Eugene man recovering after barbed wire lodges in his heart
EUGENE, Ore. - It turned out to be an unusual Sunday morning on Wayne Wiser's filbert farm.
On July 15, Wiser was using a tractor to mow his 15-acre orchard in north Eugene when something caught his eye. He got off the tractor, with the rear-mounted mower still running, to take a closer look.
"I saw a piece of metal, which happened to be barbed wire, and I bent over to pick it up," Wiser, 62, said. "Next thing I know, it exploded in my hand."
Wiser believes that the wire had been close to the so-called flail mower, which uses T- or Y-shaped pieces of metal attached to a rotating drum to cut everything that comes into its path. Wiser thinks that when he picked up the wire, it was inadvertently pulled into the mower and instantly chopped.
An 1-inch length piece of the barbed wire became a projectile that went into his rib cage, moved through one of his lungs and embedded in the center of his heart.
"I thought I just got hit with rocks," Wiser said.
So he hopped back on his tractor and continued mowing.

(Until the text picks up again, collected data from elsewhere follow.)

/-- A word that acts once and writes an s register with a short latency. -/
theorem toS_ends {s : State} {t : Team} {i : Instr} {h : Hdr} (hi : s.IssuesOnce t i h) (lat n : Nat) (f : Team → Word) :
    Ends (issue i h (toS h lat n f) s) s s.cur t [(.s n, 0, f t)] := by
  rw [issue_next hi.1]
  have hw := Team.wrote_write t lat [(.s n, 0, f t)] (by intro w hw; simp only [List.mem_singleton] at hw; subst hw; exact ⟨rfl, trivial⟩)
  simp only [toS, once, hi.2, if_true]
  exact ends_retire (State.team_setTeam _ _ _) hi.1.2.2.2.2 (fun x => State.setTeam_setTeam _ _ _ _) rfl ⟨rfl, rfl⟩ hw

end Sys2Proof.Machine
end

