/-- Where nothing is missing nothing is requested. -/
theorem State.requestMissing_none (X : State) (tk : Nat) (u : Team) (kind : ReqKind) (gens : State → Want → List (List (BitVec 4))) {gs : List Got}
    (hm : missing gs = 0) : X.requestMissing tk u kind gens gs = (X, gs) := by
  have hall : ∀ g ∈ gs, ∃ bs, g.bytes = some bs := by
    intro g hg
    have hnot := List.filter_eq_nil_iff.mp (List.length_eq_zero_iff.mp hm) g hg
    exact Option.ne_none_iff_exists'.mp fun hn => hnot (by rw [hn]; rfl)
  have hfold (l : List Got) (hl : ∀ g ∈ l, ∃ bs, g.bytes = some bs) : ∀ acc : State × List Got, (l.foldl (fun (acc : State × List Got) g =>
      match g.bytes with
      | some _ => (acc.1, acc.2 ++ [g])
      | none =>
        (acc.1.addRequest (coreOf tk) g.want.key g.want.mask kind
          { tk := tk, serial := u.serial, addr := u.here, lanes := g.want.lanes, leaf := some g.want.leaf } (gens acc.1 g.want),
          acc.2 ++ [{ g with req := acc.1.fresh }])) acc) = (acc.1, acc.2 ++ l) := by
    induction l with
    | nil => exact fun acc => by simp
    | cons g l ih =>
      intro acc
      obtain ⟨bs, hbs⟩ := hl g List.mem_cons_self
      rw [List.foldl_cons, ih fun g' hg' => hl g' (List.mem_cons_of_mem _ hg'), hbs]
      simp
  exact (hfold gs hall (X, [])).trans (by simp)

/-- A load of a STRONG page whose bytes are all held. -/
theorem ld_strong (hi : s.Issues t (.ld h f) h) (hr : t.tryR = none) {ls : List (Nat × Word × List Piece)} (hstrong : strongPage ls = true) {s2 : State}
    (hrel : Released s1 s.cur t 5 s2) (hc : s.checkLanes s.cur t (t.act h) (addrGlobal f t) (2 ^ f.size.toNat) false false (splitOk f) true = (s1,
      .ok ls))
    {r3 : State × List Got} (h3 : r3 = (s2.acquire (coreOf s.cur) 5).readWants (coreOf s.cur) t.serial (wantsOf ls (if f.ord = 1 then f.scope.toNat else 0)))
    (hm : missing r3.2 = 0) (hroom : r3.1.heldRequests (coreOf s.cur) ≤ 4096) {ps : List Part}
    (hps : ps = ls.flatMap fun x => loadParts f.data.toNat (2 ^ f.size.toNat) f.sx x.1 ((pieceBytes x.2.2).map (gotByte r3.2 (x.1 / 32)))) :
    Ends (exec (.ld h f) s) ((r3.1.setTeam s.cur (t.writeLong ps)).acquire (coreOf s.cur) 5) s.cur (t.writeLong ps) [] := by
  have hord (a b : Nat) : (if f.ord.toNat = 1 then a else b) = if f.ord = 1 then a else b := by simp only [ordN_eq_one]
  have hparts : laneParts f.data.toNat (2 ^ f.size.toNat) f.sx ls (loadedBytes none ls r3.2) = ps := by
    rw [hps]
    exact List.flatMap_congr fun x hx => by rw [loadedBytes_none (State.checkLanes_nodup hc) r3.2 hx]
  rw [exec_ld_eq hi hc, loadGlobal_strong hr hstrong, releaseThen_released hrel,
    loadAct_room (r2 := r3) (r3 := r3) (by rw [hord]; exact h3) (State.requestMissing_none _ _ _ _ _ hm).symm (by omega), hr, hparts, hm]
  have hend : loadEnd s.cur f.ord.toNat f.scope.toNat true 0 (r3.1.setTeam s.cur (t.writeLong ps)) =
      .retire ((r3.1.setTeam s.cur (t.writeLong ps)).acquire (coreOf s.cur) 5) := by simp [loadEnd]
  rw [hend]
  exact acquire_endsAcq r3.1 (u := t.writeLong ps) hi.2.2.2.2 5 h.z
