-- ==== Sys2Proof/Machine/Power.lean ====
section
/-!
DEFINITION. The front end, the power path, BATFET and the charger as operations every row and the fault reaction share
(chapters 7 and 8).
-/

namespace Sys2Proof.Machine

/-! Codes. -/

/-- FE_STAT.state (R165). -/
abbrev feOFF : Nat := 0
abbrev feFWD_START : Nat := 1
abbrev feFWD : Nat := 2
abbrev feREV : Nat := 3
abbrev feCHANGE : Nat := 4
abbrev feSTOPPING : Nat := 5
abbrev feLOCKED : Nat := 6

/-- PATH_STAT.mode (R186). -/
abbrev pOPEN : Nat := 0
abbrev pBUS : Nat := 1
abbrev pHANDOVER : Nat := 2
abbrev pHOLD : Nat := 3
abbrev pRETURN : Nat := 4

/-- CHG_STAT.phase (R197). -/
abbrev gOFF : Nat := 0
abbrev gQUAL : Nat := 1
abbrev gPRE : Nat := 2
abbrev gCC : Nat := 3
abbrev gCV : Nat := 4
abbrev gTOPOFF : Nat := 5
abbrev gDONE : Nat := 6
abbrev gSUSPEND : Nat := 7
abbrev gFAULT : Nat := 8

def State.feState (s : State) : Nat := s.getF Reg.FE_STAT_state
def State.pathMode (s : State) : Nat := s.getF Reg.PATH_STAT_mode
def State.chgPhase (s : State) : Nat := s.getF Reg.CHG_STAT_phase
def State.feIn (s : State) (l : List Nat) : Bool := l.contains s.feState
def State.chgIn (s : State) (l : List Nat) : Bool := l.contains s.chgPhase

/-- The front end is stopped in OFF and LOCKED_OFF (R165). -/
def State.feStopped (s : State) : Bool := s.feIn [feOFF, feLOCKED]

/-- Battery cell count n (R196). -/
def State.cells (s : State) : Nat := 3 + s.getF Reg.CHG_CFG_cells

/-- GAUGE_IBAT in 0.1 mA. -/
def State.iBat (s : State) : Int := signed 32 (s.getF (Reg.GAUGE_IBAT_i 0) + 65536 * s.getF (Reg.GAUGE_IBAT_i 1))

/-! BATFET (R182). -/

/-- The mode of R182, its rows in order. -/
def State.batfetMode (s : State) : Nat :=
  if !s.live || s.st = stFAWN || s.sys.stage = .fuses || s.sys.stage = .dead || s.sys.sleep.isSome then 0
  else if s.path.bfBlocked || s.bit Reg.PATH_FLT_cutoff && !s.path.cutPending || !s.bit Reg.PATH_STAT_batt_present then 0
  else if s.chgIn [gPRE, gCC, gCV, gTOPOFF] then 2 else 1

/-- Brings PATH_STAT.bf_mode to R182. -/
def State.batfet (s : State) : State := s.setF Reg.PATH_STAT_bf_mode s.batfetMode

/-! Charger targets (R196) and phases (R198). -/

/-- f_T in halves: 1 while NTC0 is below t_half, else 2. -/
def State.fT (s : State) : Nat := if s.bit Reg.CHG_STAT_t_derate then 1 else 2

/-- I_chg_tgt in 0.1 A (R196). -/
def State.chgCurrent (s : State) : Rat :=
  let i : Rat := (s.getF Reg.CHG_ICC_icc * s.fT : Nat) / 2
  if !s.bit Reg.PATH_STAT_batt_present then 0
  else if s.chgPhase = gPRE then i / 20 else if s.chgIn [gCC, gCV, gTOPOFF] then i else 0

/-- V_bat_tgt in mV, while it is in the selector (R196). -/
def State.vbatTarget (s : State) : Option Nat :=
  if s.bit Reg.PATH_STAT_batt_present && s.chgIn [gCV, gTOPOFF] then some (s.cells * s.getF Reg.CHG_VCV_vcv) else none

/-- The clamp of V_sys_tgt, in 10 mV (R161). -/
def clampVsys (v : Rat) : Int := max 1000 (min 1700 (roundQ v))

/-- The charger's V_sys_tgt in 10 mV (R161, R196, R206). -/
def State.chargerVsys (s : State) : Int :=
  clampVsys <|
    match s.path.removedTgt with
    | some v => (v : Rat) / 10
    | none =>
      if !s.bit Reg.PATH_STAT_batt_present then (10 * s.getF Reg.CHG_VSYS_v_abs : Nat)
      else if s.chgIn [gPRE, gCC, gCV, gTOPOFF] then ((s.cells * s.getF Reg.CHG_VCV_vcv + 300 : Nat) : Rat) / 10
      else (s.mv2 32 : Rat) / 10 + (s.getF Reg.CHG_VSYS_headroom : Nat)

/-- V_sys_tgt in 10 mV: in FWD_START that of the start ramp, else the charger's (R161, R167). -/
def State.vsysTarget (s : State) : Int :=
  match s.fe.startTgt with
  | some v => clampVsys ((v : Rat) / 10)
  | none => s.chargerVsys

/-- Brings CHG_TGT and FE_VSYS_TGT to the charger's targets. -/
def State.retarget (s : State) : State :=
  (s.setF Reg.CHG_TGT_i_tgt (roundQ s.chgCurrent).toNat).setF Reg.FE_VSYS_TGT_tgt s.vsysTarget.toNat

/-! The front end's selector and slope ramp (R160, R161, R167, R190). -/

/-- The codes of FE_STAT.loop that may win: the terms in the selector, or the peak limit; in STOPPING the command ramps to 0 by
itself. -/
def State.feTerms (s : State) : List Nat :=
  let fwd := [1, 4, 5] ++ (if s.vbatTarget.isSome then [2] else [])
    ++ (if s.bit Reg.PATH_STAT_batt_present && s.chgIn [gPRE, gCC, gCV, gTOPOFF] then [3] else [])
  match s.feState with
  | 1 => [1, 4, 5]
  | 2 => fwd
  | 3 => [6, 7, 8, 9, 5]
  | 5 => 0 :: fwd
  | _ => [0]

/-- Which term wins is not stated by any event: one of those in the selector, free (log entry 6). -/
def State.fePick (s : State) : State :=
  let l := s.feTerms
  (s.setF Reg.FE_STAT_loop (l.getD (Config.freshNat s.free % l.length) 0)).draw

/-- The output target of the present direction in 10 mV: V_sys_tgt, or the REV target, which moves in a return (R161, R190). -/
def State.feTarget (s : State) : Rat :=
  if s.feState = feREV then
    match s.path.revTgt with
    | some v => (v : Rat) / 100
    | none => s.getF Reg.FE_REV_VHB_vhb
  else s.getF Reg.FE_VSYS_TGT_tgt

/-- The measured input voltage of the present direction in mV (R156). -/
def State.feVin (s : State) : Int := if s.feState = feREV then s.mv2 33 else s.mv2 34

/-- Computes S_e = k_slope x s_d from the target, the input and the region (R160). -/
def State.feSlope (s : State) : State :=
  let vin := s.feVin
  let vout := s.feTarget / 100
  let drop := if s.getF Reg.FE_STAT_region = 2 then vout - vin / 1000 else vout
  s.updFe fun f =>
    { f with slope := (s.getF Reg.FE_SLOPE_k_slope : Rat) / 64 * drop / ((s.getF Reg.FE_L_l : Rat) / 100), slopeVin := vin }

/-- S_e is computed again once V_in has moved by more than 2% (R160). -/
def State.feSlopeMoved (s : State) : State :=
  if s.feIn [feFWD_START, feFWD, feREV, feSTOPPING] && decide (s.fe.slopeVin.natAbs < 50 * (s.feVin - s.fe.slopeVin).natAbs) then s.feSlope
  else s

/-- A change of charger phase (R198, R205). -/
def State.setChgPhase (s : State) (p : Nat) : State :=
  if s.chgPhase = p then s
  else
    let s := s.setMany [(Reg.CHG_STAT_phase, p), (Reg.CHG_STAT_phase_evt, 1), (Reg.HOST_INT_STAT_chg, 1)]
    let s := if p = gDONE then s.setB Reg.CHG_STAT_done_evt true else s
    let s := if p = gTOPOFF then s else (s.setB Reg.CHG_STAT_balancing false).updChg fun c => { c with bleeding := [] }
    let s := s.batfet.retarget
    if s.feIn [feFWD, feSTOPPING] then s.fePick else s

/-- Suspend reasons source, ibex and safe from the state, temp from its bit (R199). -/
def State.suspSource (s : State) : Bool := s.pathMode != pBUS || !s.feIn [feFWD_START, feFWD]
def State.suspIbex (s : State) : Bool := [pHANDOVER, pHOLD, pRETURN].contains s.pathMode
def State.suspSafe (s : State) : Bool := s.st = stSAFE
def State.suspended (s : State) : Bool := s.suspSource || s.suspIbex || s.suspSafe || s.bit Reg.CHG_STAT_susp_temp

/-- A cause of R203 stands, or the cut-off holds the charger in FAULT (R195, R203). -/
def State.chgBarred (s : State) : Bool := s.causeOn cCHG 0 || s.bit Reg.PATH_FLT_cutoff

/-- A standing cause takes an active charger to FAULT, else a suspend reason that holds takes it to SUSPEND (R198). -/
def State.chgEval (s : State) : State :=
  if s.chgIn [gQUAL, gPRE, gCC, gCV, gTOPOFF, gSUSPEND] && s.chgBarred then s.setChgPhase gFAULT
  else if s.chgIn [gQUAL, gPRE, gCC, gCV, gTOPOFF] && s.suspended then s.setChgPhase gSUSPEND else s

/-- What CHG_CTRL.en becoming 1 does: OFF to QUAL, and in the same cycle to FAULT or SUSPEND where R198 says so (R195, R207). -/
def State.chgStart (s : State) : State :=
  if s.chgPhase = gOFF && s.service then (s.setChgPhase gQUAL).chgEval else s

/-- What CHG_CTRL.en becoming 0 does; the timer cause of R203 ends with it. -/
def State.chgStop (s : State) : State := ((s.endCause cCHG 0 2).setChgPhase gOFF)
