-- ==== Sys2Proof/Machine/Respond.lean ====
section
/-!
DEFINITION. Responses to mailbox commands (R330, R345, R346, R349, R389).
-/

namespace Sys2Proof.Machine

/-! Status codes (R346). -/
abbrev sOK : Nat := 0
abbrev sBUSY : Nat := 1
abbrev sDENIED : Nat := 2
abbrev sBAD : Nat := 3
abbrev sSUPERSEDED : Nat := 4
abbrev sNOT_NOW : Nat := 5
abbrev sCRC : Nat := 6
abbrev sUNKNOWN : Nat := 7
abbrev sCAUSE : Nat := 8
abbrev sLIMIT : Nat := 9
abbrev sTIMEOUT : Nat := 10
abbrev sINCOMPATIBLE : Nat := 11

def portCode : Port → Nat
  | .host => 0
  | .side => 1

def otherPort : Port → Port
  | .host => .side
  | .side => .host

/-- The accessor a port is. -/
def portAcc : Port → Accessor
  | .host => .host
  | .side => .side

/-! Responses. -/

/-- A response of n bytes fits (R330). -/
def Taken.fits (c : Taken) (n : Nat) : Bool := if c.rptr then decide (n ≤ c.rcap) else decide (n ≤ 20)

/-- Commands that R349 logs when they complete OK. -/
def logsOk (op : Nat) : Bool :=
  [0x01, 0x0A, 0x0D, 0x0E, 0x0F, 0x11].contains (op / 256) && op % 256 != 1 && op != 0x0110 && op != 0x0111

/-- Posts a response (R330, R332, R345, R389) and its log entry (R349); `who` is the port it names. -/
def State.respondAs (s : State) (c : Taken) (who : Port) (status detail : Nat) (payload : List Byte) : State :=
  let ok := c.fits payload.length
  let status := if ok then status else sBAD
  let payload := if ok then payload else []
  let out := c.rptr && !payload.isEmpty
  let entry := leBytes 1 c.tag ++ leBytes 1 out.toNat ++ leBytes 2 c.opcode ++ leBytes 1 status ++ leBytes 1 (portCode who)
    ++ leBytes 2 c.cookie ++ leBytes 2 payload.length ++ leBytes 2 detail ++ padTo 20 (if out then [] else payload)
  let s := s.updMbx fun m => { m with taken := m.taken.filter fun x => !(x.port == c.port && x.tag == c.tag) }
  let s :=
    match c.port with
    | .host =>
      let j := s.getF Reg.MBX_RESP_PROD_prod
      let s := { s with win := memWrite (0x40800 + 32 * (j % 64)) entry s.win }
      let s := if out then { s with win := memWrite c.raddr payload s.win } else s
      s.setMany [(Reg.MBX_RESP_PROD_prod, j + 1), (Reg.HOST_INT_STAT_mbx, 1)]
    | .side =>
      let s := if out then { s with sbBuf := memWrite c.raddr payload s.sbBuf } else s
      (s.updMbx fun m => { m with sideResps := m.sideResps ++ [⟨c.tag, entry⟩] }).request rqRESP
  if status != sOK || logsOk c.opcode then
    s.log 0x0C c.opcode (leBytes 1 status ++ leBytes 1 (portCode c.port) ++ leBytes 1 c.tag ++ [0] ++ leBytes 2 c.cookie
      ++ leBytes 2 detail)
  else s

def State.respond (s : State) (c : Taken) (status detail : Nat) (payload : List Byte) : State :=
  s.respondAs c c.port status detail payload

/-- Answers the commands that wait for something, unless the control core is lost: then they stay, for NOT_NOW once it runs (R335). -/
def State.answer (s : State) (w : Wait) (f : Taken → State → State) : State :=
  if s.bit Reg.SYS_STATE_ctl_lost then s else (s.mbx.taken.filter fun c => c.wait == w).foldl (fun u c => f c u) s

/-- Commands taken and not complete are answered NOT_NOW (R335). -/
def State.failTaken (s : State) : State := s.mbx.taken.foldl (fun t c => t.respond c sNOT_NOW 0 []) s

end Sys2Proof.Machine
end

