/-- The status words of a snapshot, sampled after the action (R309, R310). -/
def State.snapWords (s : State) : List Byte :=
  let w (l : List Fld) : List Byte := leBytes 2 (l.foldl (fun a f => a + s.now f * 2 ^ f.lo) 0)
  let each (n : Nat) (g : Nat → List Byte) : List Byte := (List.range n).flatMap g
  w [Reg.SYS_STATE_gauge_lost, Reg.SYS_STATE_ctl_lost, Reg.SYS_STATE_host_lost, Reg.SYS_STATE_prev_state, Reg.SYS_STATE_state]
  ++ leBytes 2 s.runStat
  ++ w [Reg.FE_STAT_state, Reg.FE_STAT_region, Reg.FE_STAT_loop, Reg.FE_STAT_n_active, Reg.FE_STAT_de,
      Reg.FE_STAT_ilim_active, Reg.FE_STAT_held, Reg.FE_STAT_ph_out]
  ++ leBytes 2 s.pathStat
  ++ w [Reg.CHG_STAT_rech_evt, Reg.CHG_STAT_done_evt, Reg.CHG_STAT_phase_evt, Reg.CHG_STAT_susp_temp, Reg.CHG_STAT_susp_source,
      Reg.CHG_STAT_susp_ibex, Reg.CHG_STAT_susp_safe, Reg.CHG_STAT_balancing, Reg.CHG_STAT_t_derate, Reg.CHG_STAT_phase]
  ++ w [Reg.GAUGE_FLAGS_over_range, Reg.GAUGE_FLAGS_t_sub, Reg.GAUGE_FLAGS_settling, Reg.GAUGE_FLAGS_stale,
      Reg.GAUGE_FLAGS_absent, Reg.GAUGE_FLAGS_disputed, Reg.GAUGE_FLAGS_anchored, Reg.GAUGE_FLAGS_rest]
  ++ w [Reg.GAUGE_SOC_soc]
  ++ w [Reg.FLT_FIRST_valid, Reg.FLT_FIRST_level, Reg.FLT_FIRST_class, Reg.FLT_FIRST_source]
  ++ leBytes 2 s.active ++ w [Reg.FLT_UNACK_unack]
  ++ each 4 (fun m => leBytes 2 ((List.range 4).foldl (fun a i => a + s.classLvl (4 * m + i) * 16 ^ i) 0))
  ++ w [Reg.FLT_COUNT_count] ++ w [Reg.SEQ_STAT_table, Reg.SEQ_STAT_phase, Reg.SEQ_STAT_step]
  ++ each 8 (fun k => w [Reg.RAIL_STAT_state k, Reg.RAIL_STAT_regime k, Reg.RAIL_STAT_n_active k, Reg.RAIL_STAT_pulse_skip k,
      Reg.RAIL_STAT_prebias k, Reg.RAIL_STAT_sense_open k, Reg.RAIL_STAT_ceiling k, Reg.RAIL_STAT_announce k,
      Reg.RAIL_STAT_derated k])
  ++ each 12 (fun n => w [Reg.ISO_STAT_ilim n, Reg.ISO_STAT_state n])
  ++ each 6 (fun n => w [Reg.LDO_STAT_dropout n, Reg.LDO_STAT_ilim n, Reg.LDO_STAT_state n])
  ++ w [Reg.CLK_STAT_xtal_seen, Reg.CLK_STAT_aon_xtal, Reg.CLK_STAT_sync_locked, Reg.CLK_STAT_fe_lock, Reg.CLK_STAT_pwm1_lock,
      Reg.CLK_STAT_pwm0_lock, Reg.CLK_STAT_gauge_lock, Reg.CLK_STAT_sys_lock, Reg.CLK_STAT_rc64_ok]
  ++ w [Reg.FE_FLT_vbus_rev, Reg.FE_FLT_isw_slow, Reg.FE_FLT_vbus_ov, Reg.FE_FLT_ph1_open, Reg.FE_FLT_ph0_open,
      Reg.FE_FLT_vdrv_uv, Reg.FE_FLT_bs_uv, Reg.FE_FLT_vhb_ov, Reg.FE_FLT_vsys_ov, Reg.FE_FLT_ilim_sust]
  ++ w [Reg.PATH_FLT_cutoff, Reg.PATH_FLT_hold_exh, Reg.PATH_FLT_match_fail, Reg.PATH_FLT_ho_slow]
  ++ w [Reg.CHG_FLT_removed, Reg.CHG_FLT_pack_uv, Reg.CHG_FLT_timer, Reg.CHG_FLT_ot, Reg.CHG_FLT_ov]
  ++ each 28 (fun c => w [Reg.MON_CH_FLT_missed c, Reg.MON_CH_FLT_unconf c, Reg.MON_CH_FLT_ov_flt c, Reg.MON_CH_FLT_uv_flt c,
      Reg.MON_CH_FLT_ov_warn c, Reg.MON_CH_FLT_uv_warn c])

/-- The status words join the snapshot that an event of this cycle triggered (R309). -/
def State.sampleSnap (s : State) : State :=
  match s.tel.snap with
  | some r => if r.words.isNone && r.trigger != 0x8000 then
      s.updTel fun t => { t with snap := some { r with words := some s.snapWords } } else s
  | none => s

/-- Takes the events raised in this cycle through CLASSIFY, REACT, highest level first, and RECORD, in the order they left
JUDGE, and those their actions raise after them (R25, R28). -/
def State.drain : Nat → State → State
  | 0, s => s
  | n + 1, s =>
    if s.flt.evs.isEmpty then s
    else
      let p := (s.updFlt fun f => { f with evs := [] }).classifyAll s.flt.evs
      let t := [5, 4, 3, 2, 1, 0].foldl (fun t l => (p.2.filter fun q => q.2 == l).foldl State.react t) p.1
      drain n (p.2.foldl State.recordEv t).sampleSnap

Twenty minutes later, however, Wiser looked down to see his shirt was soaked with blood. He walked back to his home, which sits on 30-acres along Prairie Road. Wiser lives with his wife and two children, as well as his 84-year-old mother.
Despite having trouble breathing at that point, Wiser said, "I didn't want to go to the hospital. I thought I just had a cracked rib."
But his family insisted, so Wiser drove himself to McKenzie-Willamette Medical Center in his pickup truck. What happened next was a blur, he said.
"I walked right in and the next thing I know I am in the X-ray room," Wiser said. "I heard them say, 'He has a wire in the middle of his heart.' Then people were rushing in, ripping my clothes off, putting IVs in."
Wiser was taken by ambulance to PeaceHealth Sacred Heart Medical Center at RiverBend in Springfield. There he was seen by astonished heart and lung surgeon Dr. Ashok Venkataraman.
"I've never seen anything like it," Venkataraman said. "And will I ever see anything like this again? Probably not."
Venkataraman said it was clear on Wiser's X-rays that he had a piece of metal shrapnel lodged in the center of his heart.
"When he got here, he was somewhat stable. We weren't sure what this thing was in his heart," Venkataraman said. "But the only way to get it out was emergency open heart surgery."
The surgery, which took about 2½ hours, involved opening Wiser's chest, stopping his heart, and opening its chambers. Once the piece of metal was removed, Venkataraman said it was clear it was a piece of barbed wire.
"It was right in the center. If it had been a centimeter this way or that way, he would have died before he got to the hospital," Venkataraman said.
The surgeon also located a small tear in Wiser's lung, which was pierced by the metal as it moved toward the heart. No repairs to the lung were required.
When he was told what the doctor was going to have to do to remove the piece of metal, Wiser said that he didn't think he was going to survive the surgery.
"I know they can do some amazing things nowadays, but I didn't think they could do that," he said. "I put a lot of faith in those ladies, the nurses, and the doctor. It's amazing I am standing here talking to you."
It's been six weeks since Wiser's surgery. Last week, he was cleared to resume his normal activities, Venkataraman said.
Wiser said he has mowed his orchard again.